EXERCISE PROMPT: Each line of the listing below containing the word "until" should be returned.

DATA FOR THIS EXERCISE:

-- ==== Sys2Proof/Tests/Slice0.lean ====
section
/-!
SUPPORT. Tests: the decoder on words written out from the spec, ill-formed terms that each check of `wellFormed` refuses, single
steps, and for every statement a state and operands that meet its hypotheses.
-/
namespace Sys2Proof.Tests

open Machine Claims

/- One test at a time: a hundred evaluations that wait for each other would hold a thread each. -/
set_option Elab.async false

/-! States of small programs' making. -/

/-- An unguarded syllable that ends its course, and one under p1. -/
def p0 : Syl := { stop := true, guard := 0, leaf := 0 }
def p1 : Syl := { stop := true, guard := 1, leaf := 0 }
/-- A NOP stands before context 0, in system mode. -/
def w0 : State := State.reset.withFetchWord 32 0xC0000000
def user : State := modCtx w0 0 fun c => { c with mode := false }
/-- Scalars and vectors of context 0. -/
def withS (l : List (Nat × Word64)) (s : State) : State := modCtx s 0 fun c => { c with s := l }
/-- A request that nothing looks at, and an entry of LDQ that has arrived. -/
def someReq : Req :=
  { op := .lda p0 6 { m := false, base := 0, sx := 0, fe := 0, imm := 0, kr := 0 }, seq := 0, addr := 0, step := 0, lanes := 0,
    x := 0, y := 0, h := none, sdq := none, fmode := 0, seed := 0, rnd := 0, ipc := 0, sys := true, trap := false, due := 0,
    slot := false, done := 0 }
def someEntry : LdqEntry :=
  { req := someReq, raw := [], left := 0, due := 0, filled := true, failed := false, val := 7, kval := 0, flags := 0 }
def withLdq (s : State) : State := modCtx s 0 fun c => { c with ldq := [someEntry] }

def xr : XR := { sd := 1, sa := 2, sb := 3, qs := false, qd := false, qb := false }
def vr : VR := { vd := 1, va := 2, vb := 3, qd := false, qs := false, md := false, km := 0 }
/-- Operands with one to pop and a result to push. -/
def xrq : XR := { xr with qs := true, qd := true, sa := 0, sd := 0 }
def vrq : VR := { vr with qs := true, qd := true, va := 0, vd := 0 }
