-- ==== Sys2Proof/Syntax.lean ====
section
/-!
DEFINITION. Syntax.lean: the commands of the block, one constructor for each row of the opcode table. The first operand of every
command is the instant at which it happens, in ns from the module's delivery (notes/assumptions/1.md); the mailbox rows name the mailbox whose
request they serve; the event rows carry what is observed.
-/

namespace Sys2Proof
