/-- Safety functions: both channels. -/
structure Safety where
  /-- The 16 stored sets. [w 16 sets] [09 R289] [reset each as SafetySet] -/
  sets : List SafetySet := List.replicate 16 {}
  /-- Set number selected at boot. [w 4] [09 R287] [reset 0, DC 5] -/
  selected : Nat := 0
  /-- Values in force in both channels, loaded at power-up or RESTART (R257). [w 15 x 32] [09 R257] [reset the defaults of R296] -/
  force : List Int := [37500, 25000, 8000, 6400, 100, 6500, 10, 1008, 100, 0, 0, 5, 0, 64, 80]
  /-- Dome's load has completed (R257). [w 1] [09 R257] [reset false: outputs held off until the load] -/
  loaded : Bool := false
  /-- SF1 to SF9. [w 9 entries] [09 R261] [reset each as SfRec] -/
  sf : List SfRec := List.replicate 9 {}
  /-- Event codes of the latched trip causes, oldest first. [w list] [09 R271] [reset empty, DC 3] -/
  latched : List Nat := []
  /-- Event codes of the trip causes and demands present now. [w list] [09 R271] [reset empty, DC 3] -/
  present : List Nat := []
  /-- Instant of the demand that opened the safe state now running, none when no safe state runs. [w ns] [09 R259] [reset none, DC 3] -/
  demandAt : Option Nat := none
  /-- The safety processor has de-energised K1, K3 and K4 for that demand. [w 1] [09 R259, 10 R315] [reset false, DC 3] -/
  spOpened : Bool := false
  /-- Instant of that de-energising. [w ns] [10 R315] [reset 0, DC 3] -/
  spOpenedAt : Nat := 0
  /-- Dome holds a demand (DOME_DEMAND high). [w 1] [09 R255] [reset false, DC 3] -/
  domeDemand : Bool := false
  /-- The safety processor holds a demand (SP_DEMAND wave stopped). [w 1] [09 R255] [reset false, DC 3] -/
  spDemand : Bool := false
  /-- Instant of Dome's demand that opens K1 to K4; none without one, and where the cause lies inside the module while the partner
  follows. [w ns] [09 R259, R260] [reset none, DC 3] -/
  domeOpenAt : Option Nat := none
  /-- Gate-inhibit line asserted. [w 1] [01 R31, R32] [reset asserted: outputs held off until the load] -/
  gateInhibit : Bool := true
  /-- Lane enables of GL1 to GL8 allowed by Dome. [w 1] [01 R31] [reset off until the load] -/
  laneEnable : Bool := false
  /-- SAFETY_CEIL, charge, string-current LSB. [w 16] [09 R270] [reset 0, DC 3] -/
  ceilChg : Int := 0
  /-- SAFETY_CEIL, discharge magnitude. [w 16] [09 R270] [reset 0, DC 3] -/
  ceilDis : Int := 0
  /-- THRESH_MISMATCH raised. [w 1] [09 R263] [reset false, DC 3] -/
  threshMismatch : Bool := false
  /-- A fitted cell is at or above SAFE_CELL_OV less 20 mV. [w 1] [09 R270] [reset false, DC 3] -/
  nearOv : Bool := false
  /-- A fitted cell is at or below SAFE_CELL_UV plus 20 mV. [w 1] [09 R270] [reset false, DC 3] -/
  nearUv : Bool := false
  /-- SEAL_CHANGED since boot. [w 1] [09 R288] [reset false, DC 3] -/
  sealChanged : Bool := false
  /-- Present positions of SS1 to SS8. [w 8] [09 R287] [reset 0, DC 5] -/
  sealsNow : BitVec 8 := 0
  /-- SI1 to SI4. [w 4 inputs] [09 R275] [reset each as SiInput] -/
  si : List SiInput := List.replicate 4 {}
  /-- SF6 blocks Connect (R267). [w 1] [09 R267] [reset false, DC 3] -/
  sf6Block : Bool := false
  /-- Start of a running SF8_DELAY and the current magnitude at its start. [w ns+16] [09 R268] [reset none, DC 3] -/
  sf8 : Option (Nat × Int) := none
  /-- The acknowledgement input has demanded on both channels since every cause cleared. [w 1] [09 R272] [reset false, DC 3] -/
  ackDemanded : Bool := false
  /-- Instant of the valid local acknowledgement's release. [w ns] [09 R272] [reset none, DC 3] -/
  ackAt : Option Nat := none
  /-- TRIP-OUT held closed by the safety processor. [w 1] [10 R319] [reset open: the channel holds it open until the load, DC 3] -/
  tripOutSp : Bool := false
  /-- TRIP-OUT held closed by Dome. [w 1] [10 R319] [reset open, DC 3] -/
  tripOutDome : Bool := false
  /-- TRIP-IN reads open. [w 1] [10 R319] [reset false, DC 3] -/
  tripInOpen : Bool := false
  /-- SAFE_RESET waits the 20 ms of R320: instant TRIP-OUT closed, mailbox. [w ns+3] [10 R320] [reset none, DC 3] -/
  recheck : Option (Nat × Nat) := none
  /-- Masters whose PLANT_STOP holds a demand. [w list of 16] [09 R266] [reset empty, DC 3] -/
  plantStop : List Nat := []
  /-- Last accepted SEQ and TIME per sender. [w list] [09 R282] [reset empty: none after boot, 09 R282] -/
  refs : List (Nat × Nat × Nat) := []
  /-- Copies waiting for their partners. [w list] [09 R283] [reset empty, DC 3] -/
  copies : List SafeCopy := []
  /-- Instant of the last accepted message from a master, or of the watchdog's start. [w ns] [09 R284] [reset 0, DC 3] -/
  watchAt : Nat := 0
  /-- Single copies are accepted; the plane out of service (0 A, 1 B). [w 2] [09 R285] [reset none, DC 3] -/
  singlePlane : Option Nat := none
  /-- SAFE_MSG_STALE count. [w 32] [09 R282] [reset 0, DC 3] -/
  stale : Nat := 0
  /-- SAFE_MSG_MISMATCH count. [w 32] [09 R283] [reset 0, DC 3] -/
  mismatch : Nat := 0
  /-- SAFE_MSG_ORPHAN count. [w 32] [09 R283] [reset 0, DC 3] -/
  orphan : Nat := 0
  /-- SEQ of the next safety message sent. [w 32] [09 R281] [reset 0, DC 3] -/
  txSeq : Nat := 0
  /-- Newest valid sample's mark time per cell, in ns of module time; the fitted test uses the ring map. [w 512 entries] [09 R269] [reset none, DC 3] -/
  newest : List (Option Nat) := List.replicate 512 none
  /-- Per cell, instant since which its SF4 temperature has been absent. [w 512 entries] [09 R261] [reset none, DC 3] -/
  tAbsent : List (Option Nat) := List.replicate 512 none
  /-- FLT-A, FLT-B loops read open by Dome. [w 2] [02 R66] [reset closed, DC 3] -/
  fltOpen : List Bool := [false, false]
  /-- Instant a loop opened that the next sweep classifies (R262). [w ns] [09 R262] [reset none, DC 3] -/
  classify : Option Nat := none
  /-- String current read by the safety processor, the larger magnitude of the sensors in service. [w 16] [09 R264] [reset 0, DC 3] -/
  iNow : Int := 0
  /-- The magnitudes of the last five 20 µs cycles, newest first, for the mean over 100 µs. [w 5 x 16] [09 R261, R264] [reset empty, DC 3] -/
  iWin : List Int := []
  /-- Since when that mean has been at or above SAFE_OC_SLOW. [w ns] [09 R261] [reset none, DC 3] -/
  ocSince : Option Nat := none
  deriving DecidableEq, Repr
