/-- The route to an address: a node, a string address by its holder, or another segment by a border node; at most 16 hops
(15 R441, R446, R448). -/
def routeTo (s : State) (p a : Nat) : Option Route :=
  let a := (stringHolder s p a).getD a
  match nodeRoute s p a with
  | some r => some r
  | none =>
    if segmentOf a = segmentOf s.fab.node then none
    else
      let l := (ownReach s p (segmentOf a) ++ borderReach s p (segmentOf a)).filter (fun x => x.1 ≤ 16)
      (l.foldl (fun b c => match b with
        | none => some c
        | some d => if betterReach c d then some c else some d) none).map (·.2)

/-- Addresses in SAFE_MASTERS that are set. -/
def masters (s : State) : List Nat :=
  [prmN s Prm.safeMasters % 65536, prmN s Prm.safeMasters / 65536].filter (· ≠ 0)

/-- The partner's node address: PARTNER_ADDR, or as learnt over PAIR (14 R428). -/
def partnerNode (s : State) : Nat := if prmN s Prm.partnerAddr ≠ 0 then prmN s Prm.partnerAddr else s.pair.partner.addr

/-- A flow that is never reclaimed (15 R456): TC0 and TC1, the partner's, a safety master's, a bound mailbox's. -/
def flowPinned (s : State) (a c : Nat) : Bool :=
  c ≤ 1 || (pairMode s && a = partnerNode s && a ≠ 0) || (masters s).contains a ||
  s.mbx.mbx.any (fun b => (b.bound.map (·.1)) == some (Source.fabric a))

/-- Plane a new flow of TC3 or TC4 uses: FABRIC_PREF, the other where that has no route (15 R455). -/
def flowPlane (s : State) (a : Nat) : Nat :=
  let q := prmN s Prm.fabricPref
  if (routeTo s q a).isSome then q else 1 - q

/-- The flow that is reclaimed: the TC3 or TC4 flow idle longest, for at least 10 s (15 R456). -/
def idleFlow (s : State) : Option Flow :=
  (s.fab.flows.filter (fun f => !flowPinned s f.addr f.cls && 3 ≤ f.cls && f.usedAt + sec 10 ≤ s.now)).foldl
    (fun b f => match b with
      | none => some f
      | some g => if f.usedAt < g.usedAt then some f else some g) none

/-- Use the flow of an address and class, created by its first frame; false when no entry can be had: FLOW_TABLE_FULL counts
and the frame is discarded (15 R456). -/
def useFlow (a c : Nat) (g : Flow → Flow) (s : State) : Bool × State :=
  let touch (f : Flow) : Flow := { g f with frames := f.frames + 1, usedAt := s.now }
  let fresh : Flow := touch ⟨a, c, 0, none, if c < 3 then 0 else flowPlane s a, 0, 0, 0, [], s.now, none⟩
  if s.fab.flows.any (fun f => f.addr = a && f.cls = c) then
    (true, { s with fab.flows := s.fab.flows.map (fun f => if f.addr = a && f.cls = c then touch f else f) })
  else if s.fab.flows.length < 64 then (true, { s with fab.flows := s.fab.flows ++ [fresh] })
  else match idleFlow s with
    | some o => (true, { s with fab.flows := s.fab.flows.filter (fun f => f.addr ≠ o.addr || f.cls ≠ o.cls) ++ [fresh] })
    | none => (false, { s with fab.full := s.fab.full + 1 })

/-- A frame is sent in a flow with the FLOW_SEQ that it is given; the flow's counts on (15 R435, R456). -/
def sendInFlow (a c : Nat) (f : Nat → State → State) (s : State) : State :=
  let seq := ((s.fab.flows.find? (fun x => x.addr = a && x.cls = c)).map (·.tx)).getD 0
  let r := useFlow a c (fun x => { x with tx := (x.tx + 1) % 65536 }) s
  if r.1 then f seq r.2 else r.2

/-- The group address of every fabric frame, 03-52-4E-00-00-00 (15 R433). -/
def groupMac : List Byte := [0x03, 0x52, 0x4E, 0, 0, 0]

/-- A frame as a port sends it: group address, the port's own address and EtherType, each high byte first, header and payload, zeros
up to 64 bytes, and the FCS, low byte first (15 R432, R433, R435; the IEEE 802.3 orders PRESUMED, notes/assumptions/44.md). -/
def etherFrame (s : State) (p k : Nat) (body : List Byte) : List Byte :=
  let b := groupMac ++ (leBytes 6 (Config.portMac p k)).reverse ++ (leBytes 2 (prmN s Prm.fabricEthertype)).reverse ++ body ++
    List.replicate (46 - body.length) 0
  b ++ leBytes 4 (crc32 b)

/-- Send a pair message on PAIR, in a frame of the module's first address (14 R407). -/
def sendOnPair (b : List Byte) (s : State) : State := emit (.pair (etherFrame s 0 1 b)) s

/-- The 16 bytes of a fabric header at its source, TRACE 0 (15 R435, R441): `str` where the string address is its SRC. -/
def fabricHead (s : State) (p type cls : Nat) (dual str : Bool) (hops dest seq len : Nat) : List Byte :=
  let named := dest ≠ 0xFFFF && (stringHolder s p dest).isSome
  leBytes 1 1 ++ leBytes 1 (cls + bit dual 3 + 16 * p + bit named 5) ++ leBytes 1 hops ++ leBytes 1 type ++ leBytes 2 dest ++
    leBytes 2 (if str then prmN s Prm.stringAddr else s.fab.node) ++ leBytes 2 seq ++ leBytes 2 len ++ leBytes 4 0

/-- The TC0 shaper of a port, 50 Mbit/s with a 768-byte burst and a queue of 4 KiB: false when the frame is dropped (15 R454). -/
def shapeTc0 (p k len : Nat) (s : State) : Bool × State :=
  let x := portOf s p k
  let earned := (s.now - x.credit.2) / 160
  let q := x.queue.getD 0 0
  let credit := min 768 (x.credit.1 + (earned - q))
  let q := q - earned
  if q = 0 ∧ len ≤ credit then
    (true, setPort p k (fun x => { x with credit := (credit - len, s.now), queue := x.queue.set 0 0 }) s)
  else if q + len ≤ 4096 then
    (true, setPort p k (fun x => { x with credit := (credit, s.now), queue := x.queue.set 0 (q + len), tc0Over := x.tc0Over + 1 }) s)
  else
    (false, setPort p k (fun x => { x with credit := (credit, s.now), queue := x.queue.set 0 q, tc0Over := x.tc0Over + 1,
                                           tc0Drop := x.tc0Drop + 1, drops := x.drops.modify 0 (· + 1) }) s)

/-- Put a frame with this header and payload on a port in its class. -/
def onPort (p k cls : Nat) (body : List Byte) (s : State) : State :=
  if !portOn s p k then s
  else
    let f := etherFrame s p k body
    if cls = 0 then
      let r := shapeTc0 p k f.length s
      if r.1 then emit (.fabric p k f) r.2 else r.2
    else emit (.fabric p k f) s

/-- Put a frame of this module on a plane: every adjacent port for a broadcast, the route's port otherwise (15 R446, R447). -/
def placeOnPlane (p type cls : Nat) (dual str : Bool) (dest : Nat) (b : List Byte) (seq : Nat) (s : State) : State :=
  let body := fabricHead s p type cls dual str 16 dest seq b.length ++ b
  if dest = 0xFFFF then eachDo [1, 2, 3] (fun k s => if (portOf s p k).adj then onPort p k cls body s else s) s
  else match routeTo s p dest with
    | some r => onPort p r.port cls body s
    | none => s

/-- Send a frame on a plane. -/
def sendOnPlane (p type cls dest : Nat) (b : List Byte) : State → State :=
  sendInFlow dest cls (placeOnPlane p type cls false false dest b)

/-- Send a DUAL frame: one copy on each plane under one FLOW_SEQ (15 R455). -/
def sendDual (type cls dest : Nat) (b : List Byte) : State → State :=
  sendInFlow dest cls (fun seq s => placeOnPlane 1 type cls true false dest b seq (placeOnPlane 0 type cls true false dest b seq s))

/-- Send a frame of TC3 or TC4 on the plane its flow uses (15 R455). -/
def sendFlow (type cls : Nat) (str : Bool) (dest : Nat) (b : List Byte) : State → State :=
  sendInFlow dest cls (fun seq s =>
    placeOnPlane (((s.fab.flows.find? (fun f => f.addr = dest && f.cls = cls)).map (·.plane)).getD 0) type cls false str dest b seq s)

/-- A frame addressed to this node: its address, broadcast, or the string address while it advertises it (15 R435, R441). -/
def forThisNode (s : State) (dst : Nat) : Bool :=
  dst = s.fab.node || dst = 0xFFFF || (advertises s && dst = prmN s Prm.stringAddr)

/-- Hello payload, 40 bytes (15 R442). -/
def helloBytes (s : State) (p k : Nat) (withdraw : Bool) : List Byte :=
  let x := portOf s p k
  let rx := x.rcvd.head?
  let tx := x.sent.head?
  leBytes 2 s.fab.node ++ leBytes 1 (k + 128 * p) ++
  leBytes 1 (bit s.fab.provisional 0 + bit withdraw 2 + bit (s.core.mode == .dormant) 3) ++ leBytes 8 s.core.serial ++
  leBytes 2 x.txSeq ++ leBytes 2 ((x.nbr.map (·.1)).getD 0) ++
  leBytes 8 ((rx.map (·.2)).getD 0) ++ leBytes 2 ((rx.map (·.1)).getD 0) ++
  leBytes 8 ((tx.map (·.2)).getD 0) ++ leBytes 2 ((tx.map (·.1)).getD 0) ++ leBytes 4 0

ANSWER:
  /-- Dome's load has completed (R257). [w 1] [09 R257] [reset false: outputs held off until the load] -/
  /-- Gate-inhibit line asserted. [w 1] [01 R31, R32] [reset asserted: outputs held off until the load] -/
  /-- Lane enables of GL1 to GL8 allowed by Dome. [w 1] [01 R31] [reset off until the load] -/
  /-- TRIP-OUT held closed by the safety processor. [w 1] [10 R319] [reset open: the channel holds it open until the load, DC 3] -/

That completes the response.